For each line below with the word "agenda", write out a copy.
---------------
-- ==== Sys2Proof/Laws/State.lean ====
section
/-! SUPPORT. What each named update of the state changes and leaves alone, field by field. -/

namespace Sys2Proof.Machine.State

/-! ## setDie -/

@[simp] theorem setDie_up (s : State) (p : Nat) (d : Die) : (s.setDie p d).up = s.up := rfl
@[simp] theorem setDie_disabled (s : State) (p : Nat) (d : Die) : (s.setDie p d).disabled = s.disabled := rfl
@[simp] theorem setDie_tick (s : State) (p : Nat) (d : Die) : (s.setDie p d).tick = s.tick := rfl
@[simp] theorem setDie_groups (s : State) (p : Nat) (d : Die) : (s.setDie p d).groups = s.groups := rfl
@[simp] theorem setDie_blocks (s : State) (p : Nat) (d : Die) : (s.setDie p d).blocks = s.blocks := rfl
@[simp] theorem setDie_cores (s : State) (p : Nat) (d : Die) : (s.setDie p d).cores = s.cores := rfl
@[simp] theorem setDie_launches (s : State) (p : Nat) (d : Die) : (s.setDie p d).launches = s.launches := rfl
@[simp] theorem setDie_parts (s : State) (p : Nat) (d : Die) : (s.setDie p d).parts = s.parts := rfl
@[simp] theorem setDie_loads (s : State) (p : Nat) (d : Die) : (s.setDie p d).loads = s.loads := rfl
@[simp] theorem setDie_ops (s : State) (p : Nat) (d : Die) : (s.setDie p d).ops = s.ops := rfl
@[simp] theorem setDie_mem (s : State) (p : Nat) (d : Die) : (s.setDie p d).mem = s.mem := rfl
@[simp] theorem setDie_poison (s : State) (p : Nat) (d : Die) : (s.setDie p d).poison = s.poison := rfl
@[simp] theorem setDie_lost (s : State) (p : Nat) (d : Die) : (s.setDie p d).lost = s.lost := rfl
@[simp] theorem setDie_llc (s : State) (p : Nat) (d : Die) : (s.setDie p d).llc = s.llc := rfl
@[simp] theorem setDie_tiers (s : State) (p : Nat) (d : Die) : (s.setDie p d).tiers = s.tiers := rfl
@[simp] theorem setDie_aer (s : State) (p : Nat) (d : Die) : (s.setDie p d).aer = s.aer := rfl
@[simp] theorem setDie_msix (s : State) (p : Nat) (d : Die) : (s.setDie p d).msix = s.msix := rfl
@[simp] theorem setDie_mlog (s : State) (p : Nat) (d : Die) : (s.setDie p d).mlog = s.mlog := rfl
@[simp] theorem setDie_layouts (s : State) (p : Nat) (d : Die) : (s.setDie p d).layouts = s.layouts := rfl
@[simp] theorem setDie_pinq (s : State) (p : Nat) (d : Die) : (s.setDie p d).pinq = s.pinq := rfl
@[simp] theorem setDie_hostw (s : State) (p : Nat) (d : Die) : (s.setDie p d).hostw = s.hostw := rfl
@[simp] theorem setDie_hostr (s : State) (p : Nat) (d : Die) : (s.setDie p d).hostr = s.hostr := rfl
@[simp] theorem setDie_sent (s : State) (p : Nat) (d : Die) : (s.setDie p d).sent = s.sent := rfl
@[simp] theorem setDie_cur (s : State) (p : Nat) (d : Die) : (s.setDie p d).cur = s.cur := rfl
@[simp] theorem setDie_fresh (s : State) (p : Nat) (d : Die) : (s.setDie p d).fresh = s.fresh := rfl
@[simp] theorem setDie_seq (s : State) (p : Nat) (d : Die) : (s.setDie p d).seq = s.seq := rfl
@[simp] theorem setDie_free (s : State) (p : Nat) (d : Die) : (s.setDie p d).free = s.free := rfl
@[simp] theorem setDie_agenda (s : State) (p : Nat) (d : Die) : (s.setDie p d).agenda = s.agenda := rfl

/-! ## modDie -/

@[simp] theorem modDie_up (s : State) (p : Nat) (f : Die → Die) : (s.modDie p f).up = s.up := rfl
@[simp] theorem modDie_disabled (s : State) (p : Nat) (f : Die → Die) : (s.modDie p f).disabled = s.disabled := rfl
@[simp] theorem modDie_tick (s : State) (p : Nat) (f : Die → Die) : (s.modDie p f).tick = s.tick := rfl
@[simp] theorem modDie_groups (s : State) (p : Nat) (f : Die → Die) : (s.modDie p f).groups = s.groups := rfl
@[simp] theorem modDie_blocks (s : State) (p : Nat) (f : Die → Die) : (s.modDie p f).blocks = s.blocks := rfl
@[simp] theorem modDie_cores (s : State) (p : Nat) (f : Die → Die) : (s.modDie p f).cores = s.cores := rfl
@[simp] theorem modDie_launches (s : State) (p : Nat) (f : Die → Die) : (s.modDie p f).launches = s.launches := rfl
@[simp] theorem modDie_parts (s : State) (p : Nat) (f : Die → Die) : (s.modDie p f).parts = s.parts := rfl
@[simp] theorem modDie_loads (s : State) (p : Nat) (f : Die → Die) : (s.modDie p f).loads = s.loads := rfl
@[simp] theorem modDie_ops (s : State) (p : Nat) (f : Die → Die) : (s.modDie p f).ops = s.ops := rfl
@[simp] theorem modDie_mem (s : State) (p : Nat) (f : Die → Die) : (s.modDie p f).mem = s.mem := rfl
@[simp] theorem modDie_poison (s : State) (p : Nat) (f : Die → Die) : (s.modDie p f).poison = s.poison := rfl
@[simp] theorem modDie_lost (s : State) (p : Nat) (f : Die → Die) : (s.modDie p f).lost = s.lost := rfl
@[simp] theorem modDie_llc (s : State) (p : Nat) (f : Die → Die) : (s.modDie p f).llc = s.llc := rfl
@[simp] theorem modDie_tiers (s : State) (p : Nat) (f : Die → Die) : (s.modDie p f).tiers = s.tiers := rfl
@[simp] theorem modDie_aer (s : State) (p : Nat) (f : Die → Die) : (s.modDie p f).aer = s.aer := rfl
@[simp] theorem modDie_msix (s : State) (p : Nat) (f : Die → Die) : (s.modDie p f).msix = s.msix := rfl
@[simp] theorem modDie_mlog (s : State) (p : Nat) (f : Die → Die) : (s.modDie p f).mlog = s.mlog := rfl
@[simp] theorem modDie_layouts (s : State) (p : Nat) (f : Die → Die) : (s.modDie p f).layouts = s.layouts := rfl
@[simp] theorem modDie_pinq (s : State) (p : Nat) (f : Die → Die) : (s.modDie p f).pinq = s.pinq := rfl
@[simp] theorem modDie_hostw (s : State) (p : Nat) (f : Die → Die) : (s.modDie p f).hostw = s.hostw := rfl
@[simp] theorem modDie_hostr (s : State) (p : Nat) (f : Die → Die) : (s.modDie p f).hostr = s.hostr := rfl
@[simp] theorem modDie_sent (s : State) (p : Nat) (f : Die → Die) : (s.modDie p f).sent = s.sent := rfl
@[simp] theorem modDie_cur (s : State) (p : Nat) (f : Die → Die) : (s.modDie p f).cur = s.cur := rfl
@[simp] theorem modDie_fresh (s : State) (p : Nat) (f : Die → Die) : (s.modDie p f).fresh = s.fresh := rfl
@[simp] theorem modDie_seq (s : State) (p : Nat) (f : Die → Die) : (s.modDie p f).seq = s.seq := rfl
@[simp] theorem modDie_free (s : State) (p : Nat) (f : Die → Die) : (s.modDie p f).free = s.free := rfl
@[simp] theorem modDie_agenda (s : State) (p : Nat) (f : Die → Die) : (s.modDie p f).agenda = s.agenda := rfl

/-! ## setCore -/

@[simp] theorem setCore_up (s : State) (k : Nat) (c : Core) : (s.setCore k c).up = s.up := rfl
@[simp] theorem setCore_disabled (s : State) (k : Nat) (c : Core) : (s.setCore k c).disabled = s.disabled := rfl
@[simp] theorem setCore_tick (s : State) (k : Nat) (c : Core) : (s.setCore k c).tick = s.tick := rfl
@[simp] theorem setCore_groups (s : State) (k : Nat) (c : Core) : (s.setCore k c).groups = s.groups := rfl
@[simp] theorem setCore_blocks (s : State) (k : Nat) (c : Core) : (s.setCore k c).blocks = s.blocks := rfl
@[simp] theorem setCore_dies (s : State) (k : Nat) (c : Core) : (s.setCore k c).dies = s.dies := rfl
@[simp] theorem setCore_launches (s : State) (k : Nat) (c : Core) : (s.setCore k c).launches = s.launches := rfl
@[simp] theorem setCore_parts (s : State) (k : Nat) (c : Core) : (s.setCore k c).parts = s.parts := rfl
@[simp] theorem setCore_loads (s : State) (k : Nat) (c : Core) : (s.setCore k c).loads = s.loads := rfl
@[simp] theorem setCore_ops (s : State) (k : Nat) (c : Core) : (s.setCore k c).ops = s.ops := rfl
@[simp] theorem setCore_mem (s : State) (k : Nat) (c : Core) : (s.setCore k c).mem = s.mem := rfl
@[simp] theorem setCore_poison (s : State) (k : Nat) (c : Core) : (s.setCore k c).poison = s.poison := rfl
@[simp] theorem setCore_lost (s : State) (k : Nat) (c : Core) : (s.setCore k c).lost = s.lost := rfl
@[simp] theorem setCore_llc (s : State) (k : Nat) (c : Core) : (s.setCore k c).llc = s.llc := rfl
@[simp] theorem setCore_tiers (s : State) (k : Nat) (c : Core) : (s.setCore k c).tiers = s.tiers := rfl
@[simp] theorem setCore_aer (s : State) (k : Nat) (c : Core) : (s.setCore k c).aer = s.aer := rfl
@[simp] theorem setCore_msix (s : State) (k : Nat) (c : Core) : (s.setCore k c).msix = s.msix := rfl
@[simp] theorem setCore_mlog (s : State) (k : Nat) (c : Core) : (s.setCore k c).mlog = s.mlog := rfl
@[simp] theorem setCore_layouts (s : State) (k : Nat) (c : Core) : (s.setCore k c).layouts = s.layouts := rfl
@[simp] theorem setCore_pinq (s : State) (k : Nat) (c : Core) : (s.setCore k c).pinq = s.pinq := rfl
@[simp] theorem setCore_hostw (s : State) (k : Nat) (c : Core) : (s.setCore k c).hostw = s.hostw := rfl
@[simp] theorem setCore_hostr (s : State) (k : Nat) (c : Core) : (s.setCore k c).hostr = s.hostr := rfl
@[simp] theorem setCore_sent (s : State) (k : Nat) (c : Core) : (s.setCore k c).sent = s.sent := rfl
@[simp] theorem setCore_cur (s : State) (k : Nat) (c : Core) : (s.setCore k c).cur = s.cur := rfl
@[simp] theorem setCore_fresh (s : State) (k : Nat) (c : Core) : (s.setCore k c).fresh = s.fresh := rfl
@[simp] theorem setCore_seq (s : State) (k : Nat) (c : Core) : (s.setCore k c).seq = s.seq := rfl
@[simp] theorem setCore_free (s : State) (k : Nat) (c : Core) : (s.setCore k c).free = s.free := rfl
@[simp] theorem setCore_agenda (s : State) (k : Nat) (c : Core) : (s.setCore k c).agenda = s.agenda := rfl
---------------
» TASK ANSWER:
@[simp] theorem setDie_agenda (s : State) (p : Nat) (d : Die) : (s.setDie p d).agenda = s.agenda := rfl
@[simp] theorem modDie_agenda (s : State) (p : Nat) (f : Die → Die) : (s.modDie p f).agenda = s.agenda := rfl
@[simp] theorem setCore_agenda (s : State) (k : Nat) (c : Core) : (s.setCore k c).agenda = s.agenda := rfl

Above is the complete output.